TAVR added years to my heart and my life
Myron Kinzler wasn’t about to get too worked up about his health. A retired farmer, the Williamsburg man says he thought running out of breath while walking across a field was just a sign of aging.
“It didn’t worry me a lot, I’m 83 years old, it happens,” he says. “I just figured I was getting old.”
A typical day, Myron says, involves playing cards every morning and going to the coffee shop every afternoon. He didn’t do much walking, so he wasn’t surprised when he ran out of breath.
When he went to the VA Hospital for his bi-annual checkup in September 2017, however, doctors discovered his symptoms were more than just a sign of age.
“I go to the veteran’s hospital two times a year for blood tests and to get checked out, and this time they caught a problem with my heart,” Myron says. He says doctors wanted to admit him to the hospital but he refused – his dog was in his truck waiting for him, and he needed to take her home.
When he returned the next day, he learned he had aortic stenosis, a condition caused by a buildup of calcium on the aortic valve that that causes valve flaps to become stiff and unable to open fully. When that happens, the heart has to work harder to pump blood, it delivers less oxygen-rich blood to the body and fluid builds up in the lungs.
Myron was given two choices: He could travel to another VA hospital in Minnesota for an open-heart surgery to replace the aortic valve, or he could be admitted to University of Iowa Hospitals & Clinics and have a transcatheter aortic valve replacement – or TAVR. With the TAVR procedure, a new valve is inserted by guiding it to the heart from an artery in the leg rather than opening the chest.
“I told them I was too old to be opened up,” Myron says. “The doctors said I had maybe three to five years left if I didn’t do anything, and (the TAVR) could add years to that.”
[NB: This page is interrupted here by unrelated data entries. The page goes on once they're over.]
/-! ## Decoding: words written out from the rows of R101, `{op[7:0], arg[7:0]}` (R100) -/

theorem test_decode_environment :
    decode (.ev16 0b0000000000000000#16) = .op .poweron ∧
    decode (.ev16 0b0000000110100101#16) = .op (.envCmd 0xA5#8) ∧
    decode (.ev16 0b0000001000000001#16) = .op (.envOverride true) ∧
    decode (.ev16 0b0000001100000011#16) = .op (.envCtlmode .peakMeter) ∧
    decode (.ev16 0b0000010011111111#16) = .op (.envImage 0xFF#8) ∧
    decode (.ev16 0b0000010100000000#16) = .op .envDrained ∧
    decode (.ev16 0b0000011000000000#16) = .op .envSubqTaken ∧
    decode (.ev16 0b0000011100000001#16) = .op (.envWclk true) := by decide

theorem test_decode_ctrl :
    decode (.ev16 0b0001000000000000#16) = .op .ctrlIter ∧ decode (.ev16 0b0001000100000000#16) = .op .ctrlLatch ∧
    decode (.ev16 0b0001001000000000#16) = .op .ctrlChain ∧ decode (.ev16 0b0001001100000000#16) = .op .ctrlSoct ∧
    decode (.ev16 0b0001010000000000#16) = .op .ctrlSled ∧ decode (.ev16 0b0001010100000000#16) = .op .ctrlSeekdone ∧
    decode (.ev16 0b0001011000000000#16) = .op .ctrlPlay ∧ decode (.ev16 0b0001011100000000#16) = .op .ctrlAuthchk ∧
    decode (.ev16 0b0001100000000000#16) = .op .ctrlAuthstep := by decide

theorem test_decode_strm :
    decode (.ev16 0b0010000000000000#16) = .op .strmPrepare ∧ decode (.ev16 0b0010000100000000#16) = .op .strmSwap ∧
    decode (.ev16 0b0010001000000000#16) = .op .strmReload := by decide

theorem test_decode_probes :
    decode (.ev16 0b0011000000000000#16) = .op .pLoad ∧ decode (.ev16 0b0011000100000000#16) = .op .pTrackOf ∧
    decode (.ev16 0b0011001000000000#16) = .op .pIsData ∧ decode (.ev16 0b0011001100000000#16) = .op .pMsf ∧
    decode (.ev16 0b0011010000000000#16) = .op .pBcd ∧ decode (.ev16 0b0011010100000000#16) = .op .pSubq ∧
    decode (.ev16 0b0011011000000000#16) = .op .pCrc ∧ decode (.ev16 0b0011011100000000#16) = .op .pPack ∧
    decode (.ev16 0b0011100000000000#16) = .op .pKeygen ∧ decode (.ev16 0b0011100100000000#16) = .op .pScramble ∧
    decode (.ev16 0b0011101000000000#16) = .op .pCondition ∧ decode (.ev16 0b0011101100000000#16) = .op .pSectorOfTrack ∧
    decode (.ev16 0b0011110000000000#16) = .op .pSectorsPerTrack ∧ decode (.ev16 0b0011110100000000#16) = .op .pLookup := by decide

theorem test_decode_effects :
    decode (.ev16 0b0100000000000001#16) = .op (.xSled .forward) ∧
    decode (.ev16 0b0100000100000001#16) = .op (.xSeek .reverse) ∧
    decode (.ev16 0b0100001000000001#16) = .op (.xMode .x2) ∧
    decode (.ev16 0b0100001111111111#16) = .op (.xClicks 0xFF#8) ∧
    decode (.ev16 0b0100010000000000#16) = .op .xSoct ∧
    decode (.ev16 0b0100010111110001#16) = .op (.xSens 15#4 true) := by decide

/-- R102: reserved operation codes and operands. -/
theorem test_decode_reserved :
    decode (.ev16 0x0001#16) = .reserved 0x00#8 0x01#8 ∧ decode (.ev16 0x0202#16) = .reserved 0x02#8 0x02#8 ∧
    decode (.ev16 0x0304#16) = .reserved 0x03#8 0x04#8 ∧ decode (.ev16 0x1900#16) = .reserved 0x19#8 0x00#8 ∧
    decode (.ev16 0x3E00#16) = .reserved 0x3E#8 0x00#8 ∧ decode (.ev16 0x4580#16) = .op (.xSens 8#4 false) ∧
    decode (.ev16 0x4588#16) = .reserved 0x45#8 0x88#8 ∧ decode (.ev16 0x4600#16) = .reserved 0x46#8 0x00#8 := by decide
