-- ==== Sys2Proof/Proofs/Transport.lean ====
section
/-! SUPPORT. Sys2Proof/Proofs/Transport.lean: the transport's reports to STRM, a drained frame (R312) and a word-clock level (R314). -/

namespace Sys2Proof.Machine

/-! ## The drain report (R312) -/

/-- Settles O13: the two cases of the report are the two values of the test on STRM's phase. -/
theorem drainReport : Obligations.DrainReport :=
  fun _ => ⟨_, rfl, rfl, fun hwait => if_pos hwait, fun hother => if_neg hother, rfl⟩

/-! ## The word clock (R314) -/

theorem exec_envWclk_of_level {s : State} {v : Bool} (h : v = s.strm.wclkLevel) : exec (.envWclk v) s = .next s := if_pos h

/-- The edge count after a word-clock transition. -/
def Streamer.edgesAfter (m : Streamer) : BitVec 2 :=
  if m.phase = .waitClock ∧ m.clockEdges < 2#2 then m.clockEdges + 1#2 else m.clockEdges

theorem exec_envWclk_of_transition {s : State} {v : Bool} (h : v ≠ s.strm.wclkLevel) :
    exec (.envWclk v) s = .next { s with strm := { s.strm with wclkLevel := v, clockEdges := s.strm.edgesAfter } } := if_neg h

section Edges

variable {m : Streamer}

/-- Below two edges the two-bit counter does not wrap. -/
theorem edgesAfter_toNat_of_counting (hwait : m.phase = .waitClock) (hfew : m.clockEdges.toNat < 2) :
    m.edgesAfter.toNat = m.clockEdges.toNat + 1 := by
  have counted : m.edgesAfter = m.clockEdges + 1#2 := if_pos ⟨hwait, BitVec.lt_def.mpr hfew⟩
  have fits : m.clockEdges.toNat + 1 < 2 ^ 2 := by omega
  rw [counted]
  exact BitVec.toNat_add_of_lt fits

theorem edgesAfter_of_not_counting (h : m.phase ≠ .waitClock ∨ 2 ≤ m.clockEdges.toNat) : m.edgesAfter = m.clockEdges := by
  refine if_neg fun ⟨hwait, hfew⟩ => ?_
  rcases h with hother | hfull
  · exact hother hwait
  · exact hfull.not_gt (BitVec.lt_def.mp hfew)

end Edges

/-- Settles O15: the level again is no transition; a transition moves the edge count where STRM is counting. -/
theorem wordClockTransition : Obligations.WordClockTransition :=
  fun _ _ => ⟨exec_envWclk_of_level, fun htransition =>
    ⟨_, exec_envWclk_of_transition htransition, rfl, rfl, edgesAfter_toNat_of_counting, edgesAfter_of_not_counting⟩⟩

end Sys2Proof.Machine
end

section
/-! SUPPORT. The words of the table (R100 to R103), the fetch (R116, R375), power-on and the halt (R331, R360 to R362), the
environment's inputs, the latch service (R245 to R249), what a CTRL event can answer (R230 to R240, R292) and what an operation of
each class writes (R82), the pulse train's schedule (R285 to R291), the blocks of the program area (R157 to R161), RELOAD, the
probes, and the machine's invariant. -/

namespace Sys2Proof

/-! ## Words (R100 to R103) -/

/-- Settles O9: each operation's operand code is read back by its row (`decode_encode`). -/
theorem decodeOfEncode : Obligations.DecodeOfEncode := fun _ => decode_encode

/-- Settles O11: each word computes. -/
theorem tableWordsDecode : Obligations.TableWordsDecode := by
  unfold Obligations.TableWordsDecode
  decide

end Sys2Proof

namespace Sys2Proof.Machine

/-! ## Fetch and step (R102, R116, R375) -/

section Fetch

variable {s : State} {l : TraceLine} {rest : List TraceLine} (htrace : s.trace = l :: rest) (htime : s.now ≤ l.time)
include htrace htime

theorem step_of_admitted {i : Instr} (hd : decode l.word = .op i) (ha : s.poweredOn = true ∨ i = .poweron) :
    step s = exec i (s.takeLine l rest) := by
  have mayRun : admitted i s = true := by simpa [admitted] using ha
  rw [step, fetch_run htrace htime hd mayRun]

theorem step_of_not_admitted {i : Instr} (hd : decode l.word = .op i) (hoff : s.poweredOn = false) (hi : i ≠ .poweron) :
    step s = .refused .beforePowerOn := by
  have inOrder : ¬ l.time < s.now := BitVec.not_lt.mpr htime
  simp [step, fetch, htrace, inOrder, hd, admitted, hoff, hi]

theorem step_of_reserved {op arg : Byte} (hd : decode l.word = .reserved op arg) : step s = .refused (.reserved op arg) := by
  have inOrder : ¬ l.time < s.now := BitVec.not_lt.mpr htime
  simp [step, fetch, htrace, inOrder, hd]

end Fetch

/-- Settles O6: `admitted` holds of POWERON only. -/
theorem eventsBeforePoweronRefused : Obligations.EventsBeforePoweronRefused := by
  intro s l rest i hoff htrace htime hd
  refine ⟨step_of_not_admitted htrace htime hd hoff, ?_⟩
  rintro rfl
  exact step_of_admitted htrace htime hd (.inr rfl)

/-- Settles O7: the line taken is the line's time, operands and draws in force. -/
theorem stepRunsTheDecodedOperation : Obligations.StepRunsTheDecodedOperation :=
  fun _ _ _ _ htrace htime hd ha => step_of_admitted htrace htime hd ha

/-- Settles O8: the fetch refuses the line under the decoder's verdict. -/
theorem reservedWordRefused : Obligations.ReservedWordRefused :=
  fun _ _ _ _ _ htrace htime hd => step_of_reserved htrace htime hd

/-! ## Power-on and the fatal halt (R331, R360 to R362) -/

/-- Settles O1: both sides compute to the same state. -/
theorem resetIsWhatPoweronLeaves : Obligations.ResetIsWhatPoweronLeaves := rfl

/-- The state in which POWERON draws the mount: every element at its reset value. -/
def State.powered (s : State) : State := { s.withResetElements with poweredOn := true }

theorem exec_poweron_of_mountOk {s : State} (h : s.draws.mountOk = true) : exec .poweron s = .next s.powered.startup := if_pos h

theorem exec_poweron_of_mount_failed {s : State} (h : s.draws.mountOk = false) :
    exec .poweron s = .next ((s.powered.raiseFatal .mountFailure).note [.mountFailure]) := if_neg (ne_true_of_eq_false h)

/-- What the startup of both agents leaves: the agents in their loops, the rest as `State.powered` has it. -/
theorem startup_powered_eq (s : State) : s.powered.startup = { s.powered with
    scrambleKey := keygen s.params
    layout := installed s.params (imageAt s.params 0#32)
    ctrlPhase := .top
    strm := { Reset.streamer with phase := .prepare }
    ctrlReady := true
    strmReady := true
    out := { s.out with diag := s.out.diag ++ loadDiag (load s.params (imageAt s.params 0#32)) } } := rfl

/-- Settles O2: each element of the state that `startup_powered_eq` writes out. -/
theorem poweronSetsEveryElement : Obligations.PoweronSetsEveryElement := by
  intro s hmount
  refine ⟨_, exec_poweron_of_mountOk hmount, ?_⟩
  rw [startup_powered_eq]
  refine ⟨rfl, rfl, rfl, rfl, rfl, rfl, rfl, rfl, fun c hc => ?_,
    rfl, rfl, rfl, rfl, rfl, rfl, rfl, rfl, rfl, rfl, rfl, rfl, rfl, rfl, rfl, rfl, rfl, rfl, rfl, rfl, rfl, rfl, rfl, rfl,
    rfl, rfl, rfl⟩
  rw [List.eq_of_mem_replicate (hc : c ∈ List.replicate 50 Reset.slot)]
  rfl

/-- Settles O3: the state `exec_poweron_of_mount_failed` names, element by element. -/
theorem mountFailureHalts : Obligations.MountFailureHalts :=
  fun _ hmount => ⟨_, exec_poweron_of_mount_failed hmount, rfl, rfl, rfl, rfl, rfl, rfl, rfl, rfl, rfl, rfl, rfl, rfl⟩

/-! ## Blocked and halted agents (R200, R331) -/

theorem exec_strmPrepare_of_blocked {s : State}
    (h : s.halted = true ∨ s.strm.phase ≠ .prepare ∨ s.sharedImage ≠ s.strm.loadedImage) : exec .strmPrepare s = .next s :=
  if_neg fun ⟨hrun, hphase, himage⟩ => by simp [hrun, hphase, himage] at h

theorem exec_strmSwap_of_blocked {s : State}
    (h : s.halted = true ∨ s.strm.phase ≠ .waitClock ∨ s.strm.clockEdges ≠ 2#2) : exec .strmSwap s = .next s :=
  if_neg fun ⟨hrun, hphase, hedges⟩ => by simp [hrun, hphase, hedges] at h

theorem exec_strmReload_of_blocked {s : State}
    (h : s.halted = true ∨ s.strm.phase ≠ .prepare ∨ s.sharedImage = s.strm.loadedImage) : exec .strmReload s = .next s :=
  if_neg fun ⟨hrun, hphase, himage⟩ => by simp [hrun, hphase, himage] at h

/-- Settles O40: each event's guard, refuted by each of its three parts. -/
theorem blockedStreamerChangesNothing : Obligations.BlockedStreamerChangesNothing :=
  fun _ => ⟨exec_strmPrepare_of_blocked, exec_strmSwap_of_blocked, exec_strmReload_of_blocked⟩

theorem inject_of_halted {s : State} (h : s.halted = true) (e : Effect) : inject s e = .next s := if_pos h

/-- Settles O4: class by class, `halted` is the first thing an agent's event asks. -/
theorem haltedAgentsChangeNothing : Obligations.HaltedAgentsChangeNothing := by
  intro i s hhalt hclass hwf hseek
  have injected := inject_of_halted hhalt
  rcases hclass with hi | hi | hi
  · exact exec_ctrl_of_halted hi hhalt
  · cases i with
    | strmPrepare => exact exec_strmPrepare_of_blocked (.inl hhalt)
    | strmSwap => exact exec_strmSwap_of_blocked (.inl hhalt)
    | strmReload => exact exec_strmReload_of_blocked (.inl hhalt)
    | _ => cases hi
  · cases i with
    | xSled | xMode | xSoct | xSens => exact injected _
    | xSeek dir =>
      obtain ⟨x, hx⟩ := hseek dir rfl
      simp only [exec, execXSeek, hx, injected]
    | xClicks n => simp only [exec, execXClicks, if_neg (bne_iff_ne.mp hwf), injected]
    | _ => cases hi

/-! ## Environment inputs (R244, R293, R171, R363) -/

/-- The current image again writes the values that stand. -/
theorem exec_envImage (n : Byte) (s : State) : exec (.envImage n) s = .next { s with
    inputs := { s.inputs with imageIndex := n.setWidth 32 }
    old := { s.old with
      imageIndex := if n.setWidth 32 = s.inputs.imageIndex then s.old.imageIndex else s.inputs.imageIndex } } := by
  simp only [exec, execEnvImage]
  split_ifs with h
  · rw [h]
  · rfl

/-- Settles O12: three inputs by computing, the image by whether the selection changes. -/
theorem inputEventsSetTheirElement : Obligations.InputEventsSetTheirElement :=
  fun s _ n _ _ => ⟨rfl, rfl, rfl, exec_envImage n s⟩

/-- Settles O14: the multiplex is the two lanes zipped. -/
theorem subchannelTaken : Obligations.SubchannelTaken :=
  fun _ => ⟨_, rfl, rfl, fun _ _ _ => List.getElem?_zip_eq_some⟩

/-! ## The latch service (R245 to R249) -/

theorem exec_ctrlLatch_top {s : State} (hrun : s.halted = false) (htop : s.ctrlPhase = .top) :
    exec .ctrlLatch s = .next s.latchService := by
  rw [exec_ctrlLatch hrun, if_pos htop]

theorem latchService_of_free {s : State} (hfree : ∀ k, s.draws.lockContendedAt = some k → s.cmd.cmdQueue.length ≤ k) :
    s.latchService = s.serviceQueue none s.cmd.cmdQueue := serviceQueue_enough _ _ _ hfree

theorem latchService_eq (s : State) : s.latchService = { s with cmd := s.latchService.cmd, motion := s.latchService.motion } :=
  serviceQueue_eq ..

/-- Settles O18: a lock that fails nowhere lets `serviceQueue_free` take every byte. -/
theorem latchServiceTakesEveryByte : Obligations.LatchServiceTakesEveryByte := by
  intro s hrun htop hfree
  obtain ⟨taken, latch, selected⟩ := serviceQueue_free s s.cmd.cmdQueue
  rw [← latchService_of_free hfree] at taken latch selected
  refine ⟨_, exec_ctrlLatch_top hrun htop, taken, latch, fun b hb => ⟨selected b hb, ?_⟩, fun hempty => ?_, latchService_eq s⟩
  · rw [State.sensOut, sensBit, selected b hb]
  · rw [latchService_of_free hfree, hempty, State.serviceQueue, ← hempty]

/-- Settles O19: `serviceQueue_contended`; an attempt that fails at once takes nothing. -/
theorem contendedLockSkipsTheRest : Obligations.ContendedLockSkipsTheRest := by
  intro s k hrun htop hlock hk
  obtain ⟨queue, latch⟩ := serviceQueue_contended s k s.cmd.cmdQueue hk
  have service : s.latchService = s.serviceQueue (some k) s.cmd.cmdQueue := by rw [State.latchService, hlock]
  rw [← service] at queue latch
  refine ⟨_, exec_ctrlLatch_top hrun htop, queue, latch, ?_, latchService_eq s⟩
  rintro rfl
  obtain ⟨b, rest, hqueue⟩ := List.exists_cons_of_length_pos hk
  rw [service, hqueue]
  exact ⟨rfl, rfl, rfl⟩

/-- The state in which a byte's effects act: the byte is in the latch and selects the SENS flag. -/
def State.shifted (s : State) (b : Byte) : State :=
  { s with cmd := { s.cmd with latch := latchShift s.cmd.latch b, currentSens := b.extractLsb' 4 4, cmdQueue := [] } }

/-- A latch service of one byte is its shift and its effects. -/
theorem latchService_of_singleton {s : State} {b : Byte} (hfree : s.draws.lockContendedAt ≠ some 0) (hqueue : s.cmd.cmdQueue = [b]) :
    s.latchService = (s.shifted b).applyEffects
      (decodeLatch s.params.decodeLatch (s.shifted b).cmd.latch (s.shifted b).view) := by
  rw [latchService_of_free, hqueue]
  · exact (applyEffects_cmdQueue ..).symm
  · rintro (_ | k) hk
    · exact absurd hk hfree
    · rw [hqueue]; exact Nat.le_add_left 1 k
“I had no question about it – they were either going to do this, or we wouldn’t do anything,” he says.
Patients referred to the UI Heart and Vascular Center for TAVR are evaluated by a structural heart team comprised of cardiologists and heart surgeons. The team has performed over 500 TAVR procedures. Myron’s TAVR procedure was performed by James Rossen, MD, and Jay Bhama, MD, in November 2017. A month after the procedure, he says, he had much more energy.
“The great thing about TAVR is that patients who are high risk for surgical valve replacement and given no options for treatment now have an option,” says Alyssa Speight, RN, BSN, a structural heart nurse coordinator in the UI Heart and Vascular Center. “TAVR also shortens the recovery time and allows a patient to get back to everyday activities. It is a great quality of life procedure.”
Myron says he feels better.
“They always asked me how far I could walk, and I’d tell them I’d walk as far as I had to,” he says. “Now I think I can walk a little bit more.”